Assistant Professor of Biomedical Engineering Oregon Health & Science University Portland, Oregon
Jayne Koskinas Ted Giovanis Foundation for Health and Policy Partnership
Seeking to understand the cellular processes leading to drug restistance.
A cross-disciplinary approach is applied to identify new targets to prevent resistance to anti-cancer therapies.
This collaborative study will accelerate discoveries that will inform strategies to improve patient outcomes.
Drug resistance is a key impediment to breast cancer therapy. While genetic mechanisms of drug resistance have been a focus of many studies, the ability of a cell to dynamically evade drugs through non-genetic means is an often-overlooked mechanism for why drugs may not be effective.
Cellular plasticity–the ability to interconvert between different functional states–gives rise to dynamic tumor heterogeneity through the generation of biologically and genetically distinct tumor cell subpopulations with diverse properties, including susceptibility to therapy.
Drs. Heiser and Nie believe that cell state plasticity contributes to drug resistance. In this project co-funded by BCRF and Jayne Koskinas Ted Giovanis Foundation for Health and Policy, they will employ an integrated experimental and modeling approach that can be used to identify rational approaches to overcome plasticity-induced resistance.

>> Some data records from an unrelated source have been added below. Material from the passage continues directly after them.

-- ==== Sys2Proof/Laws/FrameReloc.lean ====
section
/-! SUPPORT. The parts of the state that each operation of Machine/Reloc.lean may change; every other part it leaves
alone. -/

set_option linter.all false

namespace Sys2Proof.Machine

theorem reclaimIfEmpty_frame {a0} {x : State} : OnlyChanges [.pw, .evr, .tr, .dr, .prot, .per, .ck, .dram, .cxlA, .cxlB, .outs] x (reclaimIfEmpty a0 x) := by
  unfold reclaimIfEmpty
  repeat' first
    | with_reducible assumption
    | with_reducible apply OnlyChanges.refl
    | with_reducible apply OnlyChanges.ite
    | (with_reducible apply OnlyChanges.step updateDegraded_frame; (on_goal 1 => decide))
    | (with_reducible apply OnlyChanges.step toReclaim_frame; (on_goal 1 => decide))
    | (with_reducible apply OnlyChanges.step updateTop_frame; (on_goal 1 => decide))
    | split

theorem removeCaptured_frame {a0} {a1} {x : State} : OnlyChanges [.tr, .per, .ck] x (removeCaptured a0 a1 x) := by
  induction a1 generalizing x a0 with
  | nil =>
    unfold removeCaptured
    repeat' first
      | with_reducible assumption
      | with_reducible apply OnlyChanges.refl
      | (extract_lets +onlyGivenNames y; guard_hyp y : State := Prod.snd _; subst y)
      | (extract_lets +onlyGivenNames y; guard_hyp y : State := _; apply OnlyChanges.cut y; (on_goal 1 => (unfold y; clear y)); (on_goal 2 => (intro hx; clear_value y)))
      | (extract_lets +onlyGivenNames y; guard_hyp y : _ × State := _; apply OnlyChanges.cutP y; (on_goal 1 => (unfold y; clear y)); (on_goal 2 => (intro hx; clear_value y)))
      | (extract_lets +onlyGivenNames y; guard_hyp y : _ × _ × State := _; apply OnlyChanges.cutPP y; (on_goal 1 => (unfold y; clear y)); (on_goal 2 => (intro hx; clear_value y)))
      | (extract_lets +onlyGivenNames y; guard_hyp y : Boxes := _; subst y)
      | (extract_lets +onlyGivenNames y; guard_hyp y : Power := _; subst y)
      | (extract_lets +onlyGivenNames y; guard_hyp y : Trans := _; subst y)
      | (extract_lets +onlyGivenNames y; guard_hyp y : Prot := _; subst y)
      | (extract_lets +onlyGivenNames y; guard_hyp y : Persist := _; subst y)
      | (extract_lets +onlyGivenNames y; guard_hyp y : Sgl := _; subst y)
      | (extract_lets +onlyGivenNames y; guard_hyp y : Sec := _; subst y)
      | (extract_lets +onlyGivenNames y; clear_value y)
      | extract_lets +onlyGivenNames y
      | with_reducible apply OnlyChanges.ite
      | (with_reducible apply OnlyChanges.step invalidate_frame; (on_goal 1 => decide))
      | (with_reducible apply OnlyChanges.step mapOpen_frame; (on_goal 1 => decide))
      | split
  | cons b l ih =>
    unfold removeCaptured
    repeat' first
      | with_reducible assumption
      | with_reducible apply OnlyChanges.refl
      | (extract_lets +onlyGivenNames y; guard_hyp y : State := Prod.snd _; subst y)
      | (extract_lets +onlyGivenNames y; guard_hyp y : State := _; apply OnlyChanges.cut y; (on_goal 1 => (unfold y; clear y)); (on_goal 2 => (intro hx; clear_value y)))
      | (extract_lets +onlyGivenNames y; guard_hyp y : _ × State := _; apply OnlyChanges.cutP y; (on_goal 1 => (unfold y; clear y)); (on_goal 2 => (intro hx; clear_value y)))
      | (extract_lets +onlyGivenNames y; guard_hyp y : _ × _ × State := _; apply OnlyChanges.cutPP y; (on_goal 1 => (unfold y; clear y)); (on_goal 2 => (intro hx; clear_value y)))
      | (extract_lets +onlyGivenNames y; guard_hyp y : Boxes := _; subst y)
      | (extract_lets +onlyGivenNames y; guard_hyp y : Power := _; subst y)
      | (extract_lets +onlyGivenNames y; guard_hyp y : Trans := _; subst y)
      | (extract_lets +onlyGivenNames y; guard_hyp y : Prot := _; subst y)
      | (extract_lets +onlyGivenNames y; guard_hyp y : Persist := _; subst y)
      | (extract_lets +onlyGivenNames y; guard_hyp y : Sgl := _; subst y)
      | (extract_lets +onlyGivenNames y; guard_hyp y : Sec := _; subst y)
      | (extract_lets +onlyGivenNames y; clear_value y)
      | extract_lets +onlyGivenNames y
      | with_reducible apply OnlyChanges.ite
      | (with_reducible apply OnlyChanges.step invalidate_frame; (on_goal 1 => decide))
      | (with_reducible apply OnlyChanges.step mapOpen_frame; (on_goal 1 => decide))
      | (with_reducible apply OnlyChanges.step ih; (on_goal 1 => decide))
      | split

theorem addHeir_frame {a0} {a1} {x : State} : OnlyChanges [.tr] x (addHeir a0 a1 x) := by
  unfold addHeir
  repeat' first
    | with_reducible assumption
    | with_reducible apply OnlyChanges.refl
    | with_reducible apply OnlyChanges.ite
    | (with_reducible apply OnlyChanges.step modStripe_frame; (on_goal 1 => decide))
    | split

theorem switchPage_frame {a0} {a1} {a2} {x : State} : OnlyChanges [.pw, .evr, .tr, .dr, .prot, .per, .ck, .dram, .cxlA, .cxlB, .outs] x (switchPage a0 a1 a2 x) := by
  unfold switchPage
  repeat' first
    | with_reducible assumption
    | with_reducible apply OnlyChanges.refl
    | (extract_lets +onlyGivenNames y; guard_hyp y : State := Prod.snd _; subst y)
    | (extract_lets +onlyGivenNames y; guard_hyp y : State := _; apply OnlyChanges.cut y; (on_goal 1 => (unfold y; clear y)); (on_goal 2 => (intro hx; clear_value y)))
    | (extract_lets +onlyGivenNames y; guard_hyp y : _ × State := _; apply OnlyChanges.cutP y; (on_goal 1 => (unfold y; clear y)); (on_goal 2 => (intro hx; clear_value y)))
    | (extract_lets +onlyGivenNames y; guard_hyp y : _ × _ × State := _; apply OnlyChanges.cutPP y; (on_goal 1 => (unfold y; clear y)); (on_goal 2 => (intro hx; clear_value y)))
    | (extract_lets +onlyGivenNames y; guard_hyp y : Boxes := _; subst y)
    | (extract_lets +onlyGivenNames y; guard_hyp y : Power := _; subst y)
    | (extract_lets +onlyGivenNames y; guard_hyp y : Trans := _; subst y)
    | (extract_lets +onlyGivenNames y; guard_hyp y : Prot := _; subst y)
    | (extract_lets +onlyGivenNames y; guard_hyp y : Persist := _; subst y)
    | (extract_lets +onlyGivenNames y; guard_hyp y : Sgl := _; subst y)
    | (extract_lets +onlyGivenNames y; guard_hyp y : Sec := _; subst y)
    | (extract_lets +onlyGivenNames y; clear_value y)
    | extract_lets +onlyGivenNames y
    | with_reducible apply OnlyChanges.ite
    | (with_reducible apply OnlyChanges.step removeCaptured_frame; (on_goal 1 => decide))
    | (with_reducible apply OnlyChanges.step finishBacks_frame; (on_goal 1 => decide))
    | (with_reducible apply OnlyChanges.step reclaimIfEmpty_frame; (on_goal 1 => decide))
    | (with_reducible apply OnlyChanges.step addHeir_frame; (on_goal 1 => decide))
    | (with_reducible apply OnlyChanges.step putDense_frame; (on_goal 1 => decide))
    | (with_reducible apply OnlyChanges.step invalidate_frame; (on_goal 1 => decide))
    | (with_reducible apply OnlyChanges.foldl; (on_goal 2 => intro z a))
    | (with_reducible apply OnlyChangesP.foldl; (on_goal 2 => intro z a))
    | split
    | (with_reducible apply OnlyChanges.upd640; (on_goal 1 => decide); (on_goal 1 => (first | exact Or.inr (by with_reducible rfl) | exact Or.inl (by decide) | exact Or.inr rfl)); (on_goal 1 => (first | exact Or.inr (by with_reducible rfl) | exact Or.inl (by decide) | exact Or.inr rfl)))

theorem reclaimEmptied_frame {a0} {x : State} : OnlyChanges [.pw, .evr, .tr, .dr, .prot, .per, .ck, .dram, .cxlA, .cxlB, .outs] x (reclaimEmptied a0 x) := by
  unfold reclaimEmptied
  repeat' first
    | with_reducible assumption
    | with_reducible apply OnlyChanges.refl
    | with_reducible apply OnlyChanges.ite
    | (with_reducible apply OnlyChanges.step reclaimIfEmpty_frame; (on_goal 1 => decide))
    | (with_reducible apply OnlyChanges.foldl; (on_goal 2 => intro z a))
    | (with_reducible apply OnlyChangesP.foldl; (on_goal 2 => intro z a))
    | split

theorem loseDense_frame {a0} {x : State} : OnlyChanges [.evr, .tr, .prot, .per, .ck, .cache, .dram, .cxlA, .cxlB, .outs] x (loseDense a0 x) := by
  unfold loseDense
  repeat' first
    | with_reducible assumption
    | with_reducible apply OnlyChanges.refl
    | (extract_lets +onlyGivenNames y; guard_hyp y : State := Prod.snd _; subst y)
    | (extract_lets +onlyGivenNames y; guard_hyp y : State := _; apply OnlyChanges.cut y; (on_goal 1 => (unfold y; clear y)); (on_goal 2 => (intro hx; clear_value y)))
    | (extract_lets +onlyGivenNames y; guard_hyp y : _ × State := _; apply OnlyChanges.cutP y; (on_goal 1 => (unfold y; clear y)); (on_goal 2 => (intro hx; clear_value y)))
    | (extract_lets +onlyGivenNames y; guard_hyp y : _ × _ × State := _; apply OnlyChanges.cutPP y; (on_goal 1 => (unfold y; clear y)); (on_goal 2 => (intro hx; clear_value y)))
    | (extract_lets +onlyGivenNames y; guard_hyp y : Boxes := _; subst y)
    | (extract_lets +onlyGivenNames y; guard_hyp y : Power := _; subst y)
    | (extract_lets +onlyGivenNames y; guard_hyp y : Trans := _; subst y)
    | (extract_lets +onlyGivenNames y; guard_hyp y : Prot := _; subst y)
    | (extract_lets +onlyGivenNames y; guard_hyp y : Persist := _; subst y)
    | (extract_lets +onlyGivenNames y; guard_hyp y : Sgl := _; subst y)
    | (extract_lets +onlyGivenNames y; guard_hyp y : Sec := _; subst y)
    | (extract_lets +onlyGivenNames y; clear_value y)
    | extract_lets +onlyGivenNames y
    | with_reducible apply OnlyChanges.ite
    | (with_reducible apply OnlyChanges.step dropCopies_frame; (on_goal 1 => decide))
    | (with_reducible apply OnlyChanges.step countUe_frame; (on_goal 1 => decide))
    | (with_reducible apply OnlyChanges.step event_frame; (on_goal 1 => decide))
    | (with_reducible apply OnlyChanges.step putDense_frame; (on_goal 1 => decide))
    | (with_reducible apply OnlyChanges.step invalidate_frame; (on_goal 1 => decide))
    | split

theorem checkDense_frame {a0} {x : State} : OnlyChanges [.evr, .tr, .prot, .per, .ck, .cache, .dram, .cxlA, .cxlB, .outs] x (checkDense a0 x) := by
  unfold checkDense
  repeat' first
    | with_reducible assumption
    | with_reducible apply OnlyChanges.refl
    | with_reducible apply OnlyChanges.ite
    | (with_reducible apply OnlyChanges.step loseDense_frame; (on_goal 1 => decide))
    | split

theorem fallBack_frame {a0} {a1} {x : State} : OnlyChanges [.sched, .outs] x (fallBack a0 a1 x) := by
  unfold fallBack
  repeat' first
    | with_reducible assumption
    | with_reducible apply OnlyChanges.refl
    | with_reducible apply OnlyChanges.ite
    | (with_reducible apply OnlyChanges.step suspendFor_frame; (on_goal 1 => decide))
    | (with_reducible apply OnlyChanges.step reserveSlots_frame; (on_goal 1 => decide))
    | (with_reducible apply OnlyChanges.step startSenses_frame; (on_goal 1 => decide))
    | split

theorem sensePage_frame {a0} {a1} {x : State} : OnlyChanges [.outs] x (sensePage a0 a1 x) := by
  unfold sensePage
  repeat' first
    | with_reducible assumption
    | with_reducible apply OnlyChanges.refl
    | (extract_lets +onlyGivenNames y; guard_hyp y : State := Prod.snd _; subst y)
    | (extract_lets +onlyGivenNames y; guard_hyp y : State := _; apply OnlyChanges.cut y; (on_goal 1 => (unfold y; clear y)); (on_goal 2 => (intro hx; clear_value y)))
    | (extract_lets +onlyGivenNames y; guard_hyp y : _ × State := _; apply OnlyChanges.cutP y; (on_goal 1 => (unfold y; clear y)); (on_goal 2 => (intro hx; clear_value y)))
    | (extract_lets +onlyGivenNames y; guard_hyp y : _ × _ × State := _; apply OnlyChanges.cutPP y; (on_goal 1 => (unfold y; clear y)); (on_goal 2 => (intro hx; clear_value y)))
    | (extract_lets +onlyGivenNames y; guard_hyp y : Boxes := _; subst y)
    | (extract_lets +onlyGivenNames y; guard_hyp y : Power := _; subst y)
    | (extract_lets +onlyGivenNames y; guard_hyp y : Trans := _; subst y)
    | (extract_lets +onlyGivenNames y; guard_hyp y : Prot := _; subst y)
    | (extract_lets +onlyGivenNames y; guard_hyp y : Persist := _; subst y)
    | (extract_lets +onlyGivenNames y; guard_hyp y : Sgl := _; subst y)
    | (extract_lets +onlyGivenNames y; guard_hyp y : Sec := _; subst y)
    | (extract_lets +onlyGivenNames y; clear_value y)
    | extract_lets +onlyGivenNames y
    | with_reducible apply OnlyChanges.ite
    | (with_reducible apply OnlyChanges.step emit_frame; (on_goal 1 => decide))
    | (with_reducible apply OnlyChanges.foldl; (on_goal 2 => intro z a))
    | (with_reducible apply OnlyChangesP.foldl; (on_goal 2 => intro z a))
    | split

theorem raiseLevel_frame {a0} {a1} {x : State} : OnlyChanges [.evr, .tr, .dr, .cxlA, .cxlB, .outs] x (raiseLevel a0 a1 x) := by
  unfold raiseLevel
  repeat' first
    | with_reducible assumption
    | with_reducible apply OnlyChanges.refl
    | with_reducible apply OnlyChanges.ite
    | (with_reducible apply OnlyChanges.step updateTop_frame; (on_goal 1 => decide))
    | (with_reducible apply OnlyChanges.step modStripe_frame; (on_goal 1 => decide))
    | split

theorem marginLoss_frame {a0} {a1} {x : State} : OnlyChanges [.evr, .tr, .dr, .cxlA, .cxlB, .outs] x (marginLoss a0 a1 x) := by
  unfold marginLoss
  repeat' first
    | with_reducible assumption
    | with_reducible apply OnlyChanges.refl
    | (extract_lets +onlyGivenNames y; guard_hyp y : State := Prod.snd _; subst y)
    | (extract_lets +onlyGivenNames y; guard_hyp y : State := _; apply OnlyChanges.cut y; (on_goal 1 => (unfold y; clear y)); (on_goal 2 => (intro hx; clear_value y)))
    | (extract_lets +onlyGivenNames y; guard_hyp y : _ × State := _; apply OnlyChanges.cutP y; (on_goal 1 => (unfold y; clear y)); (on_goal 2 => (intro hx; clear_value y)))
    | (extract_lets +onlyGivenNames y; guard_hyp y : _ × _ × State := _; apply OnlyChanges.cutPP y; (on_goal 1 => (unfold y; clear y)); (on_goal 2 => (intro hx; clear_value y)))
    | (extract_lets +onlyGivenNames y; guard_hyp y : Boxes := _; subst y)
    | (extract_lets +onlyGivenNames y; guard_hyp y : Power := _; subst y)
    | (extract_lets +onlyGivenNames y; guard_hyp y : Trans := _; subst y)
    | (extract_lets +onlyGivenNames y; guard_hyp y : Prot := _; subst y)
    | (extract_lets +onlyGivenNames y; guard_hyp y : Persist := _; subst y)
    | (extract_lets +onlyGivenNames y; guard_hyp y : Sgl := _; subst y)
    | (extract_lets +onlyGivenNames y; guard_hyp y : Sec := _; subst y)
    | (extract_lets +onlyGivenNames y; clear_value y)
    | extract_lets +onlyGivenNames y
    | with_reducible apply OnlyChanges.ite
    | (with_reducible apply OnlyChanges.step raiseLevel_frame; (on_goal 1 => decide))
    | split
    | (with_reducible apply OnlyChanges.upd256; (on_goal 1 => decide))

The goal of this collaborative project is to identify non-genetic mechanisms of drug resistance that can inform more effective treatments for patients with breast cancer.
Dr. Heiser received her BA in molecular biology at UC Berkeley and her PhD in neuroscience from the University of Pittsburgh. She is currently an Assistant Professor in the Department of Biomedical Engineering at OHSU. Her laboratory is focused on identifying predictors of drug response and resistance, using novel imaging techniques to identify phenotypic changes associated with molecular aberrations and therapeutic response, and studying the influence of the microenvironment on cancer cells. In all of this work, she uses both computational and experimental techniques, with a key goal of closing the gap between these approaches.